The DJIA hit a market low of 6,443.27 on March 6, 2009

I hope you hadn't spent all your pity then for the dwellers in their several million dollar condos and co-ops on Central Park West and West End Ave.

The Dow has since tripled to over 18,000 since March 6, 2009.


Why?  Because the Fed turned its press on to auto.  Did SocGen how many scores of trillions they printed.

Or are you going to take the Fed at its word about how much they printed? 

:o)

Wed, 08/26/2015 - 18:45 | 6475256 q99x2
q99x2's picture

I have a solution but I'm tired of repeating it. I want paid for it now.

Wed, 08/26/2015 - 18:48 | 6475270 wholy1
wholy1's picture

Truly ironic!  The Chinese wealthy are bugging in while the American elite are bugging out!

Wed, 08/26/2015 - 19:23 | 6475410 Dr. Bonzo
Dr.
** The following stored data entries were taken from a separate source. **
/-- Settles O11: an executed instruction by `exec_rom`; the other steps do not name `rom`. -/
theorem romImmutable : Obligations.RomImmutable := by
  intro s t h
  rcases step_next h with rfl | ⟨i, hi⟩ | ⟨op, rfl⟩
  · rfl
  · exact exec_rom hi
  · rfl

/-! ### The window -/

/-- Under bank byte `0x8F` the low half of the window is the common area (20 R71). -/
theorem resolve_low_eq_high {a : Word} (h : a.toNat < 0x8000) : resolve 0x8F a = resolve 0x8F (a + 0x8000) := by
  have ha : (a + 0x8000).toNat = a.toNat + 0x8000 := by bv_omega
  rw [resolve_ramBank h (by decide), resolve_common _ (by omega), ha, Nat.add_sub_cancel]
  rfl

/-- Settles O17: the three areas by their laws, the bound by `resolve_lt`. -/
theorem resolveMap : Obligations.ResolveMap :=
  ⟨fun b _ h => resolve_common b h, fun _ _ h hb => resolve_ramBank h hb, fun _ _ h hb => resolve_romBank h hb,
    fun _ _ _ h => resolve_lt h, fun _ h => resolve_low_eq_high h⟩

/-- At and above `0x8000` the bank byte does not matter: Invariant B (20 R73). -/
theorem resolve_common_congr {a : Word} (h : 0x8000 ≤ a.toNat) (b b' : Byte) : resolve b a = resolve b' a := by
  rw [resolve_common b h, resolve_common b' h]

/-- Below `0x8000`, a RAM bank shares no byte with a bank of another index. -/
theorem resolve_ne_of_bankIndex_ne {b b' : Byte} {a a' : Word} (hb : 128 ≤ b.toNat)
    (hne : b.toNat % 16 ≠ b'.toNat % 16) (ha : a.toNat < 0x8000) (ha' : a'.toNat < 0x8000) :
    resolve b' a' ≠ resolve b a := by
  rw [resolve_ramBank ha hb]
  by_cases hb' : 128 ≤ b'.toNat
  · rw [resolve_ramBank ha' hb', ne_eq, Phys.ram.injEq]; omega
  · rw [resolve_romBank ha' (by omega)]; exact Phys.noConfusion

/-! ### Stores -/

/-- A write that resolves to ROM is discarded (20 R74). -/
theorem writeBank_of_rom (s : State) {b : Byte} {a : Word} {k : Nat} (h : resolve b a = .rom k) (v : Byte) :
    s.writeBank b a v = s := by
  simp only [State.writeBank, h, storeAt]

/-- A write is not seen at any other physical byte. -/
theorem readBank_writeBank_of_ne (s : State) {b b' : Byte} {a a' : Word} (h : resolve b' a' ≠ resolve b a) (v : Byte) :
    (s.writeBank b a v).readBank b' a' = s.readBank b' a' := by
  simp only [State.readBank]
  cases hr : resolve b' a' with
  | rom k => rfl
  | ram k =>
    rw [hr] at h
    exact (read_storeAt _ _ _ _).trans (if_neg h.symm)

/-- Settles O18: the stored byte by `fetch_store_ram`, every other byte and the isolation of banks by
`readBank_writeBank_of_ne`. -/
theorem fetchAfterStore : Obligations.FetchAfterStore := by
  refine ⟨fun s a => rfl, fun s a a' v => ⟨⟨_, rfl, ramAfter_store s a v⟩, ?same, ?other, ?rom⟩, ?isolated⟩
  case same => exact fun k h h' => (fetch_store_ram s a a' v h').trans (if_pos h)
  case other => exact fun k h h' => readBank_writeBank_of_ne s (h ▸ h') v
  case rom => exact fun k h => writeBank_of_rom s h v
  case isolated =>
    exact fun s b b' a a' v hb hne ha ha' => readBank_writeBank_of_ne s (resolve_ne_of_bankIndex_ne hb hne ha ha') v

/-- Settles O19: `read_storeAt` for the byte written, `resolve_common_congr` for Invariant B. -/
theorem explicitBankAccess : Obligations.ExplicitBankAccess := by
  refine fun s b b' a v => ⟨rfl, fun k h => writeBank_of_rom s h v, fun h => ?common,
    ⟨_, rfl, fun k => read_storeAt _ v s.ram k⟩⟩
  case common =>
    have hbank := resolve_common_congr h b s.bank
    have hother := resolve_common_congr h b' b
    simp only [State.readBank, State.fetch, State.writeBank, State.store, hbank, hother, and_self]

/-! ### Words and the stack -/

/-- The two bytes of a word on the stack are two bytes of memory whatever `SP` is. -/
theorem resolve_stack_ne {b : Byte} {sp : Word} {k : Nat} (hk : resolve b (sp - 2) = .ram k) :
    resolve b (sp - 1) ≠ .ram k := by
  intro h
  have h1 := resolve_mod h
  have h2 := resolve_mod hk
  bv_omega

theorem State.push16_eq (s : State) (v : Word) :
    s.push16 v = { s with ram := (s.push16 v).ram, sp := s.sp - 2 } := by
  simp only [State.push16, State.store, State.writeBank]

/-- A push shows as its two stores do: the new `SP` is no memory. -/
theorem fetch_push16 (s : State) (a v : Word) :
    (s.push16 v).fetch a = ((s.store (s.sp - 1) (highByte v)).store (s.sp - 2) (lowByte v)).fetch a := rfl

/-- A word pushed where both its bytes lie in RAM is popped (20 R82). -/
theorem top16_push16 (s : State) (v : Word) {j k : Nat} (hj : resolve s.bank (s.sp - 1) = .ram j)
    (hk : resolve s.bank (s.sp - 2) = .ram k) : (s.push16 v).top16 = v := by
  have hlow : (s.push16 v).fetch (s.sp - 2) = lowByte v := by
    rw [fetch_push16, fetch_store_ram (s.store _ _) _ _ _ hk, State.store_bank, if_pos hk]
  have hhigh : (s.push16 v).fetch (s.sp - 1) = highByte v := by
    have hne : ¬ resolve s.bank (s.sp - 2) = .ram j := fun h => resolve_stack_ne h hj
    rw [fetch_push16, fetch_store_ram (s.store _ _) _ _ _ hj, State.store_bank, if_neg hne, fetch_store_ram _ _ _ _ hj,
      if_pos hj]
  have hsp : s.sp - 2 + 1 = s.sp - 1 := by bv_omega
  rw [State.top16, State.fetch16, State.push16_sp, hsp, hlow, hhigh, mkWord_high_low]

/-- Settles O20: the bytes stored by `ramAfter_store16` and `ramAfter_push16`, the pop by `top16_push16`. -/
theorem wordAndStackAccess : Obligations.WordAndStackAccess := by
  refine ⟨fun s a => ?word, fun s a v => ⟨_, rfl, ramAfter_store16 s a v⟩,
    fun s v => ⟨_, State.push16_eq s v, ramAfter_push16 s v⟩, fun s => ⟨rfl, rfl⟩,
    fun s v j k hj hk => ⟨top16_push16 s v hj hk, ?sp⟩⟩
  case word => rw [State.fetch16, mkWord_toNat, Nat.add_comm]
  case sp => exact BitVec.sub_add_cancel s.sp 2

/-! ### Bank selects -/

theorem firstSelect_eq (s : State) (b : Byte) :
    s.firstSelect b = (decide (128 ≤ b.toNat) && !s.initMask.getLsbD (b.toNat % 16)) := by
  rw [State.firstSelect, getLsbD_seven, bankIndex]

theorem selectBank_first {s : State} {b : Byte} (h : s.firstSelect b = true) :
    s.selectBank b = { s with
      bank := b, ram := headCopied s.rom s.ram (bankIndex b * Config.bankSize), initMask := s.initMask ||| initBit b } := by
  simp only [State.selectBank, h, ↓reduceIte]

theorem selectBank_again {s : State} {b : Byte} (h : s.firstSelect b = false) :
    s.selectBank b = { s with bank := b } := by
  simp [State.selectBank, h]

/-- Settles O21: a select by whether it is the first of a RAM bank, the head copied by `read_headCopied`. -/
theorem selectBank : Obligations.SelectBank := by
  refine ⟨fun s b hb hm => ⟨_, selectBank_first ?first, fun k => read_headCopied _ _ _ k⟩,
    fun s b h => selectBank_again ?again, fun s => ⟨_, rfl, Memory.read_blank⟩⟩
  case first => simp [firstSelect_eq, hb, hm]
  case again =>
    rw [firstSelect_eq]
    rcases h with hb | hm
    · simp [hb]
    · simp [hm]

/-! ### The canonical form -/

theorem readCells_of_forall_ne {a : Nat} {l : List Host.Cell} (h : ∀ c ∈ l, c.1 ≠ a) : readCells a l = Memory.fill := by
  induction l with
  | nil => rfl
  | cons d rest ih =>
    rw [readCells, if_neg (h d List.mem_cons_self)]
    exact ih fun c hc => h c (List.mem_cons_of_mem _ hc)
Bonzo's picture

LMAO... when the Secret Service finally comes to arrest me in my Motel 6 room with my digital gear and stacks and stacks of counterfeit credit cards and they announce I'm under arrest for counterfeiting I'll hold my head up high and object:

"Excuse me sirs, this is a credit expansion operation."

LMFAO.

Wed, 08/26/2015 - 19:37 | 6475442 who cares
who cares's picture

The Chinese will find the solution to their own problems. Why dont'you fuck off and mind the problems of your own country?
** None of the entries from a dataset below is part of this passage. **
/-! ## Boot, protection, pins, clocks: changed by few commands -/

/-- The config image in force (R433), as loaded at stage 4. -/
structure Cfg where
  /-- per CXL port: ROLE, 32 GT/s, IDE, SPLIT, FAR_RETAIN -/
  cxl : List (Nat × Bool × Bool × Bool × Bool) :=
    [(0, true, false, false, false), (0, true, false, false, false), (0, true, false, false, false), (0, true, false, false, false)]
  ethW : Nat := 8
  ethC2m : W64 := 0
  fcMode : BitVec 1 := 1
  fcThreshold : BitVec 2 := 2
  fcPulseMinUs : BitVec 14 := 20
  mbxAccess : BitVec 16 := 0xFF00
  fwUpdateLock : Bool := false
  faultCfgLock : Bool := false
  puwellStart : Bool := true
  slewOverride : W32 := 0
  i3cAddr : BitVec 7 := 0x4C
  sevLock : BitVec 512 := 0
  deriving DecidableEq, Repr

/-- A protection-table entry (R436): word 0 and word 1. -/
structure PtEntry where
  lo : W64 := 0
  hi : W64 := 0
  deriving DecidableEq, Repr

/-- BOOT_STATUS and its companions (R430). -/
structure Boot where
  stage : BitVec 4 := 1
  ready : Bool := false
  failed : Bool := false
  cfgDefaulted : Bool := false
  fwSlot : BitVec 1 := 0
  fwFallback : Bool := false
  cold : Bool := true
  ptStale : Bool := false
  failCode : BitVec 8 := 0
  readyTime : W64 := 0
  fwVersion : W32 := 0
  /-- BOOT_STAGE_TIME[s] by s -/
  stageTime : Tab W64 := []
  /-- stages run: false while in reset or waiting for the release -/
  running : Bool := false
  deriving DecidableEq, Repr

/-- Fuses (R5, R434, R498, R520). -/
structure Fuses where
  /-- physical number of each bay's spare bench -/
  spare : List Nat := [32, 32, 32, 32]
  /-- security version counter -/
  svn : Nat := 0
  serial : W64 := 0
  /-- SHA-384 of the keys 0 to 3 and of the debug key; revoked keys -/
  keys : List Nat := [0, 0, 0, 0]
  revoked : BitVec 4 := 0
  debugKey : Nat := 0
  /-- voltage codes of VDD_BAY0 to VDD_BAY3 and VDD_CARC, in mV (R498) -/
  vout : List Nat := [750, 750, 750, 750, 800]
  deriving DecidableEq, Repr

/-- JTAG (R519, R520). -/
structure Jtag where
  /-- TAP instruction last updated; what it acts as depends on SYS_RST_N and the debug lock -/
  instr : Nat := 1
  trst : Bool := false
  unlocked : Bool := false
  failures : Nat := 0
  nonce : Nat := 0
  deriving DecidableEq, Repr

/-- Pins (R494 to R502). -/
structure Pins where
  pwrOk : Bool := false
  sysRstN : Bool := false
  /-- level of PERST_N[n], low true for driven low; PERST_N[0] of an upstream port is the host's level -/
  perst : BitVec 4 := 0
  /-- PERST_N[0] is not driven: its role is unknown or upstream -/
  perst0Open : Bool := true
  pwrbrkN : Bool := true
  thermtrip : Bool := false
  deriving DecidableEq, Repr

/-- Clocks (R503 to R507). -/
structure Clocks where
  pllLock : Bool := false
  refclkOk : Bool := false
  ethRefclkOk : Bool := false
  onOsc : Bool := false
  timebase : W64 := 0
  /-- the timebase counts: from the internal reset release (R504) -/
  counting : Bool := false
  deriving DecidableEq, Repr

/-- What only boot, reset, pin, clock and JTAG events change, and the rows of the protection tables. -/
structure Ctl where
  boot : Boot := {}
  cfg : Cfg := {}
  ptLock : Bool := false
  /-- entries by class × 32 + index -/
  pt : Tab PtEntry := []
  fuses : Fuses := {}
  jtag : Jtag := {}
  pins : Pins := {}
  clk : Clocks := {}
  /-- the internal reset is released and no reset is asserted: the blocks run (R500, R501) -/
  live : Bool := false
  deriving DecidableEq, Repr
Wed, 08/26/2015 - 20:56 | 6475739 gimme-gimme-gimme
gimme-gimme-gimme's picture

Yeah, the Chinese ain't no dummies. The West bought trillions worth of shit knick knacks and gave China paper treasuries and currency in return.

The Chinese know it won't be worth shit 30years from now and built 30years worth of infrastructure in 8 years as a hedge.

IMO China was pretty stupid to even get themselves into this situation to begin with, but I guess it was the easiest way to have "growth" and "job creation".

Thu, 08/27/2015 - 00:50 | 6476336 pachanguero
pachanguero's picture

Ok, one more time....Thailand is where I live.  The biggest fucking property bubble ever known is popping here NOW!

Long gold short THB....

Thu, 08/27/2015 - 01:35 | 6476378 onmail
onmail's picture

Chinese citizens have gold 

They are safe.

Thu, 08/27/2015 - 02:21 | 6476417 TheEndIsNear
TheEndIsNear's picture

"And you know what China bought those foreign reserves with in the first place? With freshly printed monopoly money."

It seems so bizarre to value one fiat currency in terms of another fiat currency.

 

Thu, 08/27/2015 - 22:30 | 6476488 roddy6667
roddy6667's picture

At 3000, the Shanghai Composite Index is right where it should be , looking at a 25 year chart. Where is the disaster? In 2007-2008, it dropped much more, and China went on to kick everybody's ass.